§ **Action item**: Reproduce each line from the first in the data through the line that contains "theorem test_valid_refuses_wrong_total : FormatSpec.valid" exactly; give nothing else.
[Opening Supplied data section]
-- ==== Sys2Proof/Tests/Slice0.lean ====
section
/-! SUPPORT. The model's own tests: the well-formedness checks refuse ill-formed terms, command words written out from R61 and R62
decode, one step on vectors of 95_test_vectors.md, and a witness for the hypotheses of each statement. -/
namespace Sys2Proof.Tests
open Sys2Proof Sys2Proof.Machine

/-! ### The checks refuse ill-formed terms -/

theorem test_valid_refuses_no_mantissa : FormatSpec.valid ⟨3, 1, 2, 0, 1⟩ = false := by decide
theorem test_valid_refuses_no_exponent : FormatSpec.valid ⟨3, 1, 0, 2, 1⟩ = false := by decide
theorem test_valid_refuses_no_sign : FormatSpec.valid ⟨3, 0, 1, 2, 1⟩ = false := by decide
theorem test_valid_refuses_wrong_total : FormatSpec.valid ⟨33, 1, 8, 23, 127⟩ = false := by decide
theorem test_valid_leaves_bias_free : FormatSpec.valid ⟨32, 1, 8, 23, -5⟩ = true := by decide
theorem test_line_refuses_literal_for_reserved_operation : Line.wellFormed [] ⟨3, 0, .literal 1 0⟩ = false := by decide
theorem test_line_refuses_literal_for_reserved_format : Line.wellFormed [] ⟨0, 6, .literal 16 0⟩ = false := by decide
theorem test_line_refuses_wide_literal : Line.wellFormed [] ⟨1, 2, .literal 5 0x13C00⟩ = false := by decide
theorem test_line_refuses_short_literal : Line.wellFormed [] ⟨1, 2, .literal 3 0x3C0⟩ = false := by decide
theorem test_line_refuses_word_beyond_its_digits : Line.wellFormed [] ⟨1, 2, .literal 4 0x13C00⟩ = false := by decide
theorem test_wide_literal_presents_nothing : lineRequest [] ⟨1, 2, .literal 5 0x13C00⟩ = none := by decide
theorem test_line_refuses_unbound_name : Line.wellFormed [⟨0, 2, .literal 16 0⟩] ⟨1, 2, .result 1⟩ = false := by decide
theorem test_line_refuses_name_of_wrong_kind : Line.wellFormed [⟨0, 2, .literal 16 0⟩] ⟨0, 2, .result 0⟩ = false := by decide
theorem test_line_refuses_name_of_reserved_command : Line.wellFormed [⟨0, 6, .tagged 0 0⟩] ⟨1, 2, .result 0⟩ = false := by decide
theorem test_line_refuses_name_for_reserved_format : Line.wellFormed [⟨0, 2, .literal 16 0⟩] ⟨1, 6, .result 0⟩ = false := by decide
theorem test_lines_refuse_a_later_name : Line.allWellFormed [] [⟨0, 2, .literal 16 0⟩, ⟨1, 2, .result 1⟩] = false := by decide
theorem test_bitstring_refuses_wrong_length : wellFormedFor fp16 0x3C00 15 = false := by decide
theorem test_bitstring_refuses_high_bit : wellFormedFor fp16 0x13C00 16 = false := by decide

/-! ### Command words, bit by bit (R60, R61, R62) -/

theorem test_word_encode_fp32 : decode 0b00000#5 = .command .encodeFp32 := by decide
theorem test_word_encode_fp64 : decode 0b00001#5 = .command .encodeFp64 := by decide
theorem test_word_encode_fp16 : decode 0b00010#5 = .command .encodeFp16 := by decide
theorem test_word_encode_bf16 : decode 0b00011#5 = .command .encodeBf16 := by decide
theorem test_word_encode_fp8e4m3 : decode 0b00100#5 = .command .encodeFp8e4m3 := by decide
theorem test_word_encode_nvfp4e2m1 : decode 0b00101#5 = .command .encodeNvfp4e2m1 := by decide
theorem test_word_decode_fp32 : decode 0b01000#5 = .command .decodeFp32 := by decide
theorem test_word_decode_fp64 : decode 0b01001#5 = .command .decodeFp64 := by decide
theorem test_word_decode_fp16 : decode 0b01010#5 = .command .decodeFp16 := by decide
theorem test_word_decode_bf16 : decode 0b01011#5 = .command .decodeBf16 := by decide
theorem test_word_decode_fp8e4m3 : decode 0b01100#5 = .command .decodeFp8e4m3 := by decide
theorem test_word_decode_nvfp4e2m1 : decode 0b01101#5 = .command .decodeNvfp4e2m1 := by decide
theorem test_word_breakdown_fp32 : decode 0b10000#5 = .command .breakdownFp32 := by decide
theorem test_word_breakdown_fp64 : decode 0b10001#5 = .command .breakdownFp64 := by decide
theorem test_word_breakdown_fp16 : decode 0b10010#5 = .command .breakdownFp16 := by decide
theorem test_word_breakdown_bf16 : decode 0b10011#5 = .command .breakdownBf16 := by decide
theorem test_word_breakdown_fp8e4m3 : decode 0b10100#5 = .command .breakdownFp8e4m3 := by decide
theorem test_word_breakdown_nvfp4e2m1 : decode 0b10101#5 = .command .breakdownNvfp4e2m1 := by decide
theorem test_word_reserved_format : decode 0b10110#5 = .rejected .reservedFormat := by decide
theorem test_word_reserved_operation_first : decode 0b11111#5 = .rejected .reservedOperation := by decide
theorem test_table_word : decodeTableWord 8 0x0A = some .decodeFp16 := by decide

/-! ### One step on vectors of 95_test_vectors.md -/

/-- A state that presents a request; nothing else. -/
def presenting (op : BitVec 2) (fmt : BitVec 3) (w : Word) (len : Len) : State :=
  State.reset.load { op := op, fmt := fmt, aWord := w, aLen := len } []

/-- The response of one step. -/
def stepResponse (s : State) : Option Response :=
  match step s with
  | .next t => t.response
  | .fault _ => none
  | .refused _ => none

/-- EA19. -/
theorem test_encode_fp32_normal_carry : stepResponse (presenting 0 0 0x3FFFFFFFF0000000 64) = some (Exact.wordResponse 0x40000000 32) := by decide
/-- EA32. -/
theorem test_encode_fp32_negative_subnormal_tie : stepResponse (presenting 0 0 0xB6A8000000000000 64) = some (Exact.wordResponse 0x80000002 32) := by decide
/-- EF11. -/
theorem test_encode_fp64_identity : stepResponse (presenting 0 1 0xBDDB7CDFD9D7BDBB 64) = some (Exact.wordResponse 0xBDDB7CDFD9D7BDBB 64) := by decide
/-- EF4. -/
theorem test_encode_fp64_signalling_nan : stepResponse (presenting 0 1 0x7FF0000000000001 64) = some (Exact.wordResponse 0x7FF8000000000000 64) := by decide
/-- EB16. -/
theorem test_encode_fp16_tie_to_odd : stepResponse (presenting 0 2 0x3FF0020000000000 64) = some (Exact.wordResponse 0x3C01 16) := by decide
/-- EB22. -/
theorem test_encode_fp16_carry_saturates : stepResponse (presenting 0 2 0x40EFFE0000000000 64) = some (Exact.wordResponse 0x7C00 16) := by decide
/-- EC23. -/
theorem test_encode_bf16_just_below_saturation : stepResponse (presenting 0 3 0x47EFEFFFFFFFFFFF 64) = some (Exact.wordResponse 0x7F7F 16) := by decide
/-- EC34. -/
theorem test_encode_bf16_underflow_keeps_sign : stepResponse (presenting 0 3 0x8000000000000001 64) = some (Exact.wordResponse 0x8000 16) := by decide
/-- ED14, the source example S6. -/
theorem test_encode_fp8e4m3_overflow : stepResponse (presenting 0 4 0x4202A05F20000000 64) = some (Exact.wordResponse 0x78 8) := by decide
/-- ED27. -/
theorem test_encode_fp8e4m3_subnormal_carry : stepResponse (presenting 0 4 0x3F8E000000000000 64) = some (Exact.wordResponse 0x08 8) := by decide
/-- EE11. -/
theorem test_encode_nvfp4e2m1_negative_tie : stepResponse (presenting 0 5 0xC004000000000000 64) = some (Exact.wordResponse 0xD 4) := by decide
/-- EE27. -/
theorem test_encode_nvfp4e2m1_subnormal_carry : stepResponse (presenting 0 5 0x3FE8000000000000 64) = some (Exact.wordResponse 0x2 4) := by decide
/-- DA5. -/
theorem test_decode_fp32_largest_subnormal : stepResponse (presenting 1 0 0x007FFFFF 32) = some (Exact.wordResponse 0x380FFFFFC0000000 64) := by decide
/-- DA16. -/
theorem test_decode_fp32_negative_nan : stepResponse (presenting 1 0 0xFF800001 32) = some (Exact.wordResponse 0x7FF8000000000000 64) := by decide
/-- DF4. -/
theorem test_decode_fp64_largest_subnormal : stepResponse (presenting 1 1 0x000FFFFFFFFFFFFF 64) = some (Exact.wordResponse 0x000FFFFFFFFFFFFF 64) := by decide
/-- DF12. -/
theorem test_decode_fp64_negative_nan : stepResponse (presenting 1 1 0xFFF0000000000001 64) = some (Exact.wordResponse 0x7FF8000000000000 64) := by decide
/-- DB18. -/
theorem test_decode_fp16_tenth : stepResponse (presenting 1 2 0x2E66 16) = some (Exact.wordResponse 0x3FB9980000000000 64) := by decide
/-- DB4. -/
theorem test_decode_fp16_negative_least_subnormal : stepResponse (presenting 1 2 0x8001 16) = some (Exact.wordResponse 0xBE70000000000000 64) := by decide
/-- DC21. -/
theorem test_decode_bf16_large : stepResponse (presenting 1 3 0x5015 16) = some (Exact.wordResponse 0x4202A00000000000 64) := by decide
/-- DC2. -/
theorem test_decode_bf16_negative_zero : stepResponse (presenting 1 3 0x8000 16) = some (Exact.wordResponse 0x8000000000000000 64) := by decide
/-- DD14. -/
theorem test_decode_fp8e4m3_negative_infinity : stepResponse (presenting 1 4 0xF8 8) = some (Exact.wordResponse 0xFFF0000000000000 64) := by decide
/-- DD11. -/
theorem test_decode_fp8e4m3_largest_finite : stepResponse (presenting 1 4 0x77 8) = some (Exact.wordResponse 0x406E000000000000 64) := by decide
/-- DE9. -/
theorem test_decode_nvfp4e2m1_negative_largest : stepResponse (presenting 1 5 0xD 4) = some (Exact.wordResponse 0xC008000000000000 64) := by decide
/-- DE4. -/
theorem test_decode_nvfp4e2m1_negative_subnormal : stepResponse (presenting 1 5 0x9 4) = some (Exact.wordResponse 0xBFE0000000000000 64) := by decide
/-- B7. -/
theorem test_breakdown_fp32 : stepResponse (presenting 2 0 0xAEDBE6FF 32) = some (Exact.fieldsResponse 1 93 8 6022911 23) := by decide
/-- B9. -/
theorem test_breakdown_fp64 : stepResponse (presenting 2 1 0xFFFFFFFFFFFFFFFF 64) = some (Exact.fieldsResponse 1 2047 11 4503599627370495 52) := by decide
/-- B12. -/
theorem test_breakdown_fp16 : stepResponse (presenting 2 2 0x2E66 16) = some (Exact.fieldsResponse 0 11 5 614 10) := by decide
/-- B17. -/
theorem test_breakdown_bf16 : stepResponse (presenting 2 3 0x3DCD 16) = some (Exact.fieldsResponse 0 123 8 77 7) := by decide
/-- B21. -/
theorem test_breakdown_fp8e4m3 : stepResponse (presenting 2 4 0xC2 8) = some (Exact.fieldsResponse 1 8 4 2 3) := by decide
/-- B26. -/
theorem test_breakdown_nvfp4e2m1 : stepResponse (presenting 2 5 0xD 4) = some (Exact.fieldsResponse 1 2 2 1 1) := by decide
/-- X2. -/
theorem test_malformed_length : stepResponse (presenting 1 2 0x3C00 15) = some (Exact.errorResponse 2) := by decide
/-- X16. -/
theorem test_malformed_high_bit : stepResponse (presenting 2 4 0x178 8) = some (Exact.errorResponse 2) := by decide
/-- X23. -/
theorem test_reserved_format_before_length : stepResponse (presenting 1 7 0x3C00 0) = some (Exact.errorResponse 1) := by decide
/-- X29. -/
theorem test_reserved_operation_first :
    stepResponse (presenting 3 7 0xFFFFFFFFFFFFFFFF 127) = some (Exact.errorResponse 3) := by decide
/-- X19. -/
theorem test_encode_ignores_length : stepResponse (presenting 0 2 0x3FF0000000000000 127) = some (Exact.wordResponse 0x3C00 16) := by
  decide
/-- P1, line 2: the request a forwarded name makes. -/
theorem test_forwarded_result :
    lineRequest [Exact.wordResponse 0x2E66 16] ⟨1, 2, .result 0⟩ = some ⟨1, 2, 0x2E66, 16⟩ := by decide
/-- R70: the implied length. -/
theorem test_implied_length : lineRequest [] ⟨2, 4, .literal 2 0x78⟩ = some ⟨2, 4, 0x78, 8⟩ := by decide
[Closing Supplied data section]
§ **Solution to the exercise**:
-- ==== Sys2Proof/Tests/Slice0.lean ====
section
/-! SUPPORT. The model's own tests: the well-formedness checks refuse ill-formed terms, command words written out from R61 and R62
decode, one step on vectors of 95_test_vectors.md, and a witness for the hypotheses of each statement. -/
namespace Sys2Proof.Tests
open Sys2Proof Sys2Proof.Machine

/-! ### The checks refuse ill-formed terms -/

theorem test_valid_refuses_no_mantissa : FormatSpec.valid ⟨3, 1, 2, 0, 1⟩ = false := by decide
theorem test_valid_refuses_no_exponent : FormatSpec.valid ⟨3, 1, 0, 2, 1⟩ = false := by decide
theorem test_valid_refuses_no_sign : FormatSpec.valid ⟨3, 0, 1, 2, 1⟩ = false := by decide
theorem test_valid_refuses_wrong_total : FormatSpec.valid ⟨33, 1, 8, 23, 127⟩ = false := by decide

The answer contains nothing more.